Among the entries below, please repeat exactly and only the lines from the line containing "done (s.control p slot 5" to the line containing "else s.send x.owner", both lines included.

==== DATA EXTRACTS

-- ==== Sys2Proof/Machine/Group.lean ====
section
/-!
DEFINITION. BARRIER (R88) and the barriers of a device group (R377, R420 to R424).
-/
namespace Sys2Proof.Machine

/-- A group port over which a member can be reached: its link up and the member not fenced. -/
def State.portTo (s : State) (member : Nat) : Option Nat :=
  s.groupPorts.find? fun c => s.portUp c && s.allowed c member

/-- The waiting BARRIERs of an object that still wait, with their commands. -/
def State.groupWaits (s : State) (n : Nat) : List (GroupWait × QCmd) :=
  s.clink.waits.filterMap fun w =>
    match (s.ctx w.core w.slot).bind fun x => x.cmd w.seq with
    | some c => if w.n = n ∧ c.phase = .started then some (w, c) else none
    | none => none

/-- A wait that is over is dropped. -/
def State.dropWait (s : State) (w : GroupWait) : State :=
  { s with clink := { s.clink with waits := s.clink.waits.erase w } }

/-- The release of R421 at its instant: every waiting BARRIER on n that the value reaches releases, and its lag
is recorded (R424). -/
def State.groupRelease (s : State) (n value start : Nat) : State :=
  ((s.groupWaits n).filter fun w => reached value w.1.target).foldl (fun s w =>
    let s := (s.dropWait w.1).worked w.1.core w.1.slot w.1.seq false
    s.setFld F.CLINK_ARRIVAL_lag_ns s.ownMember (min (start - w.1.sentAt) (2 ^ 32 - 1))) s

/-- Waiting BARRIERs on n that fail: a refused add with ERR_PERM, a broken object with ERR_TIMEOUT (R422). -/
def State.groupFail (s : State) (n : Nat) (refused : Bool) : State :=
  (s.groupWaits n).foldl (fun s w =>
    let s := s.dropWait w.1
    if refused then s.failCmd w.1.core w.1.slot w.2 (ePerm, n)
    else s.skip w.1.core w.1.slot w.2 eTimeout n w.2.signals) s

/-- A release reaches this device (R421, R422): one that arrives after its instant acts at once and is
counted on its port. -/
def State.releaseHere (s : State) (c n value : Nat) (broken : Bool) (start : Nat) : State :=
  if broken then (s.groupFail n false).afterAll
  else if start < s.total then
    ((s.groupRelease n value start).count F.CLINK_PORT_CNT_late_releases c 1).settle
  else { s with clink := { s.clink with releases := s.clink.releases ++ [⟨n, value, start⟩] } }

/-- GROUP_RELEASE_RECEIVE (R421, R422): a release from the root, or its refusal of an add. -/
def execGroupReleaseReceive (c n value : Nat) (broken refused : Bool) (start : Nat) (s : State) :
    Host.Outcome State Fault Refusal :=
  done (s.arrives c 2 0 fun s =>
    if refused then (s.groupFail n true).afterAll else s.releaseHere c n (value % 2 ^ 32) broken start)

/-- GROUP_BARRIER_RELEASE (R377): the releases of an object whose instant has come. -/
def execGroupBarrierRelease (n : Nat) (s : State) : Host.Outcome State Fault Refusal :=
  done <|
    let due (r : GroupRelease) : Bool := r.n = n && decide (r.start ≤ s.total)
    let rs := s.clink.releases.filter due
    let s := { s with clink := { s.clink with releases := s.clink.releases.filter fun r => !due r } }
    (rs.foldl (fun s r => s.groupRelease r.n r.value r.start) s).settle

/-- The root records at a release when each admitted member's last add reached it (R424). -/
def State.recordArrivals (s : State) : State :=
  (List.range 64).foldl (fun s m =>
    let t := look 0 s.clink.lastAdd m
    if bitOf (s.fld F.CLINK_GROUP_MEMBERS_admitted 0) m ∧ t ≠ 0 then
      s.setFld F.CLINK_ARRIVAL_arrival m ((t - 1) % 2 ^ 32)
    else s) s

/-- A release sent to every present member that a port reaches, and to this device itself (R407, R421). -/
def State.sendRelease (s : State) (n : Nat) : State :=
  let value := s.fld F.SYNC_OBJ_value n
  let broken := decide (s.fld F.SYNC_OBJ_broken n = 1)
  let start := s.total + s.fld F.CLINK_GROUP_CFG_release_lead_ns 0
  let s := s.recordArrivals
  let s := (List.range 64).foldl (fun s m =>
    if m ≠ s.ownMember ∧ bitOf (s.fld F.CLINK_GROUP_MEMBERS_present 0) m ∧ (s.portTo m).isSome then
      s.clinkSend (.release m n value broken start)
    else s) s
  s.releaseHere (s.groupPorts.headD 0) n value broken start

/-- Whether n is an object of the group (R420). -/
def State.groupObject (s : State) (n : Nat) : Bool :=
  let b := s.fld F.CLINK_GROUP_CFG_grp_obj_base 0
  decide (b ≤ n) && decide (n < b + s.fld F.CLINK_GROUP_CFG_grp_obj_count 0)

/-- An add reaches the root (R421, R422): refused outside the group objects, discarded from a member that is
not admitted. -/
def State.rootAdd (s : State) (member n target : Nat) : State :=
  if !s.groupObject n then
    if member = s.ownMember then (s.groupFail n true).afterAll else s.clinkSend (.refuse member n)
  else if !bitOf (s.fld F.CLINK_GROUP_MEMBERS_admitted 0) member then s
  else
    let s := { s with clink := { s.clink with lastAdd := put 0 s.clink.lastAdd member (s.total + 1) } }
    let s := (s.objOp n false 1).settle
    if reached (s.fld F.SYNC_OBJ_value n) target then s.sendRelease n else s

/-- GROUP_BARRIER_ADD (R421, R422). -/
def execGroupBarrierAdd (c member n target : Nat) (s : State) : Host.Outcome State Fault Refusal :=
  done (s.arrives c 2 member fun s =>
    if s.isRoot ∧ member < 64 then s.rootAdd member (n % 32768) (target % 2 ^ 32) else s)

/-- A group BARRIER starts (R421): it waits, and its add goes to the root. -/
def State.groupBarrier (s : State) (p slot : Nat) (c : QCmd) : State :=
  let n := c.pay 0 15
  let target := c.pay 32 32
  let w : GroupWait := { core := p, slot := slot, seq := c.seq, n := n, target := target, sentAt := s.total }
  let s := { s with clink := { s.clink with waits := s.clink.waits ++ [w] } }
  if s.isRoot then s.rootAdd 0 n target
  else if (s.portTo 0).isSome then s.clinkSend (.barrierAdd n target)
  else s

/-- BARRIER (R82, R88, R421): the add of a local one leaves for its object, and it waits until that has
arrived and the target is reached (`State.headAct`). -/
def execBarrier (p slot : Nat) (s : State) : Host.Outcome State Fault Refusal :=
  done (s.control p slot 5
    (fun x c => do
      opcodeCheck true (c.pay 16 16 ≠ 0 || c.pay 64 64 ≠ 0)
      if s.permitted (c.pay 0 15) x.owner then .ok () else .error (ePerm, c.pay 0 15))
    fun x c s =>
      let s := s.begin p slot c.seq
      if c.pay 15 1 = 1 then s.groupBarrier p slot c
      else s.send x.owner (c.pay 0 15) false 1 (srcOf p slot 3))

end Sys2Proof.Machine
end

========

**WRITTEN ANSWER**
  done (s.control p slot 5
    (fun x c => do
      opcodeCheck true (c.pay 16 16 ≠ 0 || c.pay 64 64 ≠ 0)
      if s.permitted (c.pay 0 15) x.owner then .ok () else .error (ePerm, c.pay 0 15))
    fun x c s =>
      let s := s.begin p slot c.seq
      if c.pay 15 1 = 1 then s.groupBarrier p slot c
      else s.send x.owner (c.pay 0 15) false 1 (srcOf p slot 3))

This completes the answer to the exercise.